リハビリでの課題と強み

2020.05.01

医療者だけではなく、クライアントの皆さんも、自分の問題はどこにあり、どこが正常(があるとすれば)からの逸脱なのかとして見がちです。医学は昔からこのような考え方をすることが多く、有効であることも多々あります。しかし、どうしても批判的に物事をみてしまい想定される正常からの引き算で人を見てしまいがちです。
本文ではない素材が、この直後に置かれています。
-- ==== Sys2Proof/Decode.lean ====
section
/-!
DEFINITION. Decoding and encoding of instruction words (R57 to R75): a total decoder that rejects by the
checks 1 to 7 of R75, in their order, and an encoder from the same encoding tables.
-/
namespace Sys2Proof

/-- The decode checks of R75 that look at the word alone, and a byte string that ends inside an instruction. -/
inductive DecErr where
  | illegalForm    -- check 1
  | reservedMajor  -- check 2
  | pairOpcode     -- check 3
  | pairBank       -- check 4
  | minorOrType    -- check 5
  | unusedField    -- check 6
  | retainOrClaim  -- check 7
  | truncated
  deriving DecidableEq, Repr

/-- TRAP_INFO of a failed check, under cause 0x01 (R75). -/
def DecErr.info : DecErr → Word
  | .illegalForm => 3
  | .reservedMajor => 1
  | .pairOpcode => 2
  | .pairBank => 4
  | .minorOrType => 5
  | .unusedField => 6
  | .retainOrClaim => 7
  | .truncated => 0

/-- The fields of a full-form word (R58). -/
structure Raw where
  major : BitVec 8
  dst : BitVec 9
  n : Bool
  a : BitVec 9
  b : BitVec 9
  c : BitVec 9
  la : Bool
  lb : Bool
  lc : Bool
  retain : BitVec 2
  pinv : Bool
  pidx : BitVec 3
  minor : BitVec 9
  deriving DecidableEq, Repr

def Raw.ofWord (w : DWord) : Raw where
  major := w.extractLsb' 55 8
  dst := w.extractLsb' 46 9
  n := bit w 45
  a := w.extractLsb' 36 9
  b := w.extractLsb' 27 9
  c := w.extractLsb' 18 9
  la := bit w 17
  lb := bit w 16
  lc := bit w 15
  retain := w.extractLsb' 13 2
  pinv := bit w 12
  pidx := w.extractLsb' 9 3
  minor := w.extractLsb' 0 9

def Raw.toWord (r : Raw) : DWord :=
  (0#1 ++ r.major ++ r.dst ++ BitVec.ofBool r.n ++ r.a ++ r.b ++ r.c ++ BitVec.ofBool r.la ++ BitVec.ofBool r.lb
    ++ BitVec.ofBool r.lc ++ r.retain ++ BitVec.ofBool r.pinv ++ r.pidx ++ r.minor).setWidth 64

/-- The type code in MINOR[8:5]. -/
def tyField (r : Raw) : Nat := bits r.minor 8 5
/-- I of R60. -/
def iBit (r : Raw) : Bool := bit r.minor 0
/-- `n` bits of MINOR from bit `lo`. -/
def mf (r : Raw) (lo n : Nat) : Nat := (r.minor.extractLsb' lo n).toNat
/-- The 18-bit immediate of R63, bits [35:18]. -/
def immField (r : Raw) : BitVec 18 := r.b ++ r.c

/-- Whether a row has an FI form, or only one (R60). -/
inductive Fi where
  | none | either | only
  deriving DecidableEq, Repr

/-- How a row uses a register field: not at all, as a written destination or a read source, as a register that
is named and not read (or a block of registers, which no latch can stand for), as a predicate, or as a constant
with the values it lists (R59, R79, R110, R204). -/
inductive Fld where
  | unused
  | reg
  | named
  | pred
  | const (listed : Nat → Bool)

/-- Which results claim their destination under R42, so that N = 1 fails check 7 (R67). -/
inductive Claim where
  | never | always | wide
  deriving DecidableEq, Repr

/-- One row of the encoding tables. -/
structure Fmt where
  tys : List Nat := []
  fi : Fi := .none
  subs : List (Nat × Nat × List Nat) := []
  dst : Fld := .unused
  a : Fld := .unused
  b : Fld := .unused
  c : Fld := .unused
  claim : Claim := .never
  also5 : Raw → Bool := fun _ => true
  also6 : Raw → Bool := fun _ => true

/-- The MINOR bits a row lays out. -/
def Fmt.mask (f : Fmt) : BitVec 9 :=
  f.subs.foldl (fun m s => m ||| ((BitVec.allOnes s.2.1).setWidth 9 <<< s.1))
    ((if f.tys.isEmpty then 0 else 0x1E0#9) ||| (if f.fi = .none then 0 else 1#9))

def Fld.listedOk : Fld → BitVec 9 → Bool
  | .const p, v => p v.toNat
  | _, _ => true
すなわち「○○が足りない」という見方になります。これは、自己自身への視線、態度に自然に滲み出てくるでしょう。結果、他者からの視線も気になりだします。「○○が足りない」はある程度合っているのかもしれませんし、それはそれで有意義です。しかし、一面的であるといえます。
近年は、「足りない」をどうしていくかという考え方に加え、その人の強みを見つけ出す、強みを伸ばしていくという視点も重視されています。レジリエンスやポジティブ心理学(精神医学)などの分野です。

こんなに大変でも、具合がよくなくてもどうにかやっている・・・「何が足りない?」と考えることも意味はあります。冷静に自分を見つめられる人なら、より有効でしょう。けれど大概の人は、怒りだったり自責感だったり色々な感情・思考が起こって、気持ちが沈んでいくのではないでしょうか。
一方で、どうにかやっているということは、何か自分に強みがあるに違いない。それはなんなのだろうかと考えることも有効です。

両方わかれば鬼に金棒です。ディープインテンションのリハビリは、課題、強みの両方に着目して、皆さんに伴走します。